TASK GOAL -
Between the line containing "namespace Sys2Proof.Machine" and the line containing "c s = .next t)" lies a run of lines; give that run again exactly, with both of those lines, and nothing else from the entries below.

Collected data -

[Start of Attachment]

/-- BEMF_CROSSING (R278, R283): six consecutive valid crossings synchronise. -/
def execBemfCrossing (valid : Bool) (angle : BitVec 12) (s : State) : Outcome :=
  .next (s.inBlk .mpd 0 (fun s =>
    let c := if valid then min 6 (s.mpd.crossings + 1) else 0
    let s := s.updMpd (fun x => { x with crossings := c, angle := if valid then angle.toNat else x.angle })
    if c = 6 ∧ (s.spn = 4 ∨ s.spn = 7 ∨ (s.spn = 1 ∧ s.mpd.coast = 3)) then (s.setSpn 5).updMpd (fun x => { x with coast := 0 }) else s))

/-- OPEN_LOOP_TIMEOUT (R283): at most three returns to ALIGN. -/
def execOpenLoopTimeout (s : State) : Outcome :=
  .next (s.inBlk .mpd 0 (fun s =>
    if s.spn ≠ 4 then s
    else if s.mpd.aligns < 3 then (s.setSpn 3).updMpd (fun x => { x with aligns := x.aligns + 1 })
    else s.restartFail))

/-- WEDGE_GAP_CHECK (R279, R286): the third wedge in a row that nobody stamps. -/
def execWedgeGapCheck (residual : BitVec 12) (s : State) : Outcome :=
  .next (s.inBlk .mpd 0 (fun s =>
    if s.spn ≠ 6 then s else
    let s := s.updMpd (fun x => { x with residual := residual.toNat, runs := [] })
    if s.allParked then s.setSpn 5
    else if residual.toNat ≤ s.f .MPD_SPN_LOSS_RESID_THR 0 then (s.setSpn 5).event 0x900D 0 0 0
    else ((s.setSpn 7).event 0x9005 0 0 0).motorFault 2))

/-- HOLD_TIMEOUT (R287). -/
def execHoldTimeout (s : State) : Outcome :=
  .next (s.inBlk .mpd 0 (fun s =>
    if s.spn ≠ 7 then s
    else if 2 ≤ s.mpd.restarts then (s.event 0x9006 0 0 0).restartFail
    else (s.coastFrom 2).event 0x9006 0 0 0))

/-- REACQUIRE_TIMEOUT (R287): a restart, with event 0x9007. -/
def execReacquireTimeout (s : State) : Outcome :=
  .next (s.inBlk .mpd 0 (fun s =>
    if (s.spn ≠ 2 ∧ s.spn ≠ 0) ∨ s.mpd.coast ≠ 2 then s
    else (((s.updMpd (fun x => { x with restarts := x.restarts + 1 })).beginMeasure).event 0x9007 0 0 0)))

/-- COAST_TIMEOUT (R285): the rotor has not fallen below 2% within COAST_TO. -/
def execCoastTimeout (s : State) : Outcome :=
  .next (s.inBlk .mpd 0 (fun s =>
    if s.spn ≠ 2 ∨ s.mpd.coast ≠ 1 then s
    else
      let s := (s.updMpd (fun x => { x with coast := 0 })).event 0x900C 0 0 0
      if s.mpd.moving = 1 then s.motorFault 1 else if s.mpd.restarts ≠ 0 then s.restartFail else s))

/-- SPEED_THRESHOLD (R282-R287, R292): the measured speed, and what its passing a threshold does. -/
def execSpeedThreshold (rpm : BitVec 16) (s : State) : Outcome :=
  .next (s.inBlk .mpd 0 (fun s =>
    let v := rpm.toNat
    let n := tierRpm s.mpd.target
    let s := s.setRpm v
    let st := s.spn
    if st = 2 ∧ s.mpd.coast = 1 ∧ 50 * v < n then (s.setSpn 3).updMpd (fun x => { x with aligns := 0, coast := 0 })
    else if (st = 2 ∨ st = 8) ∧ 200 * v < n then
      let s := (s.setSpn 0).updMpd (fun x => { x with coast := if x.coast = 2 then 2 else 0, brakeAsk := false })
      if s.mpd.moving = 1 ∧ s.dom 16 then s.beginMeasure else s
    else if st = 2 ∧ s.mpd.coast = 2 ∧ 10 * v < 8 * n then s.retractAll
    else if st = 9 ∧ v ≤ 10 * s.f .MPD_HARV_HARV_FLOOR 0 then s.coastFrom 0
    else s.spnBrake))

/-- HARVEST_END (R292): the energy delivered, and event 0x900B. -/
def execHarvestEnd (mj : BitVec 16) (s : State) : Outcome :=
  .next (s.inBlk .mpd 0 (fun s =>
    if !s.mpd.harvest then s else
    let s := if s.spn = 9 then s.coastFrom 0 else s
    ((s.updMpd (fun x => { x with harvest := false })).setF .MPD_HARV_STAT_HARV_MJ 0 mj.toNat).event 0x900B mj.toNat 0 0))
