-- ==== Sys2Proof/Machine/Dispatch.lean ====
section
/-!
DEFINITION. Machine/Dispatch.lean: one arm per command, each one call of its meaning.
-/
namespace Sys2Proof.Machine
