-- ==== Sys2Proof/Machine/Core.lean ====
section
/-!
DEFINITION. Machine/Core.lean: what the host knows of the model.
-/

def Sys2Proof.core : Host.Core := {
  State := Sys2Proof.Machine.State
  Fault := Sys2Proof.Machine.Fault
  Refusal := Sys2Proof.Machine.Refusal
  step := Sys2Proof.Machine.step
  reset := Sys2Proof.Machine.State.reset }
end

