-- ==== Sys2Proof/Certificates/Slice0/Obligations.lean ====
section
/-!
DEFINITION. Certificates/Slice0/Obligations.lean: the statements for the provers, each a conjunction of clauses over all states and operands.
-/
open Sys2Proof Sys2Proof.Machine

/-- Step of a state whose queue begins with c is exec of c on the state with the queue's rest; and for every command, with whatever operands and in whatever state, exec answers a next state: none ends in a fault or a refusal. The queue is the model's own (log entry 1). (What each step holds: the table of operations and events) -/
def Obligations.StepRunsTheFrontCommand : Prop :=
  (∀ (c : Instr) (rest : List Instr) (s : State), 
      step { s with pending := c :: rest } = exec c { s with pending := rest }) ∧
  (∀ (c : Instr) (s : State), 
      ∃ t, exec c s = .next t)

/-- On an empty queue a step answers a next state: the counts of time, the write queue, FENCE, one set of a disable walk, the reservations and the cores in WFI, in that order. Where no disable walk is under way, SUP_AONT has counted 1, ENG_MTIME 100 but in STANDBY, no core holds a reservation, FENCE counts as held where it reads 1, and memory and the queue are as before. That an idle step stands for 1 µs is the model's choice (log entry 1). (Supplies, Clocks and Staged Start; Engines and Microcode; Paired Operation) -/
def Obligations.IdleStepCountsTime : Prop :=
  (∀ (s : State), (s.pending = []) → 
      ∃ t, step s = .next t ∧ t = s.tick ∧
     s.tick = ((if s.f .SUP_DSTATE_NOW 0 = 2 then s.setAont (s.aont + 1) else (s.setAont (s.aont + 1)).mainTick).wqTick.fenceTick.walkSet.dropResv).wakeCores) ∧
  (∀ (s : State), (s.pending = []) → (s.b .BUF_BRM_CTRL_DISABLE_PENDING 0 = false) → 
      ∃ t, step s = .next t ∧ t.f .SUP_AONT_LO_T_LO 0 = (s.aont + 1) % 2 ^ 32 ∧
     t.f .SUP_AONT_HI_T_HI 0 = (s.aont + 1) / 2 ^ 32 % 2 ^ 32 ∧
     (s.f .SUP_DSTATE_NOW 0 ≠ 2 → t.f .ENG_MTIME_LO_MTIME_LO 0 = (s.mtime + 100) % 2 ^ 32) ∧
     (s.f .SUP_DSTATE_NOW 0 = 2 → t.f .ENG_MTIME_LO_MTIME_LO 0 = s.f .ENG_MTIME_LO_MTIME_LO 0) ∧
     (∀ n, (Tbl.get t.eng.core {} n).resv = none) ∧ t.mir.fenceHeld = s.b .MIR_CTRL_FENCE 0 ∧ t.mem = s.mem ∧ t.pending = [])

/-- After reset every field reads, and every shadow has in force, the value of its table (for fuse and strap values, the model's choice of log entry 4), every byte of memory reads 0 (the model's choice, log entry 2), nothing has been sent and no command waits; BOOT and AON are the domains that are on. (The register tables of the chapters (Reset column); Supplies, Clocks and Staged Start) -/
def Obligations.ResetLeavesTheTableValues : Prop :=
  (∀ (x : Fld) (i a : Nat), 
      State.reset.f x i = x.resetAt i ∧ State.reset.g x i = x.resetAt i ∧ State.reset.byteAt a = 0) ∧
  (
      State.reset.out = [] ∧ State.reset.pending = [] ∧ State.reset.f .SUP_DOM_ON_ON 0 = 3)

/-- The state after reset is well formed: registers, values in force, memory and the eFlash array in canonical form, every register value within its width. (Scope and Conventions; Embedded Flash) -/
def Obligations.ResetIsWellFormed : Prop :=
  
      State.reset.Wf

/-- From every well-formed state, whatever command comes (or none), a step's next state is well formed: the register table, the values in force, memory and the eFlash array keep their canonical form (the model's own, log entry 2), and no register field holds a value wider than the field. (Scope and Conventions; Embedded Flash) -/
def Obligations.StepKeepsWf : Prop :=
  ∀ (s t : State), s.Wf → (step s = .next t) → 
      t.Wf

/-- After a field's copy is set, it reads the value cut to its width; every other field and every other copy reads as before, in the registers and in force; memory, the queue and what was sent are as before. (Scope and Conventions) -/
def Obligations.FieldReadsWhatWasSet : Prop :=
  (∀ (s : State) (x y : Fld) (i j v : Nat), (i < 2048) → 
      (s.setF x i v).f y j = (if x = y ∧ i = j then v % 2 ^ x.width else s.f y j) ∧ (s.setF x i v).g y j = s.g y j ∧
     (s.setF x i v).mem = s.mem ∧ (s.setF x i v).pending = s.pending ∧ (s.setF x i v).out = s.out) ∧
  (∀ (s : State) (x y : Fld) (i j v : Nat), (i < 2048) → 
      (s.setG x i v).g y j = (if x = y ∧ i = j then v % 2 ^ x.width else s.g y j) ∧ (s.setG x i v).f y j = s.f y j ∧
     (s.setG x i v).mem = s.mem ∧ (s.setG x i v).pending = s.pending ∧ (s.setG x i v).out = s.out)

[End of Attachment]

TASK ANSWER -
namespace Sys2Proof.Machine
-- ==== Sys2Proof/Machine/Core.lean ====
section
/-!
DEFINITION. Machine/Core.lean: what the host knows of the model.
-/

def Sys2Proof.core : Host.Core := {
  State := Sys2Proof.Machine.State
  Fault := Sys2Proof.Machine.Fault
  Refusal := Sys2Proof.Machine.Refusal
  step := Sys2Proof.Machine.step
  reset := Sys2Proof.Machine.State.reset }
end

-- ==== Sys2Proof/Certificates/Slice0/Obligations.lean ====
section
/-!
DEFINITION. Certificates/Slice0/Obligations.lean: the statements for the provers, each a conjunction of clauses over all states and operands.
-/
open Sys2Proof Sys2Proof.Machine

/-- Step of a state whose queue begins with c is exec of c on the state with the queue's rest; and for every command, with whatever operands and in whatever state, exec answers a next state: none ends in a fault or a refusal. The queue is the model's own (log entry 1). (What each step holds: the table of operations and events) -/
def Obligations.StepRunsTheFrontCommand : Prop :=
  (∀ (c : Instr) (rest : List Instr) (s : State), 
      step { s with pending := c :: rest } = exec c { s with pending := rest }) ∧
  (∀ (c : Instr) (s : State), 
      ∃ t, exec c s = .next t)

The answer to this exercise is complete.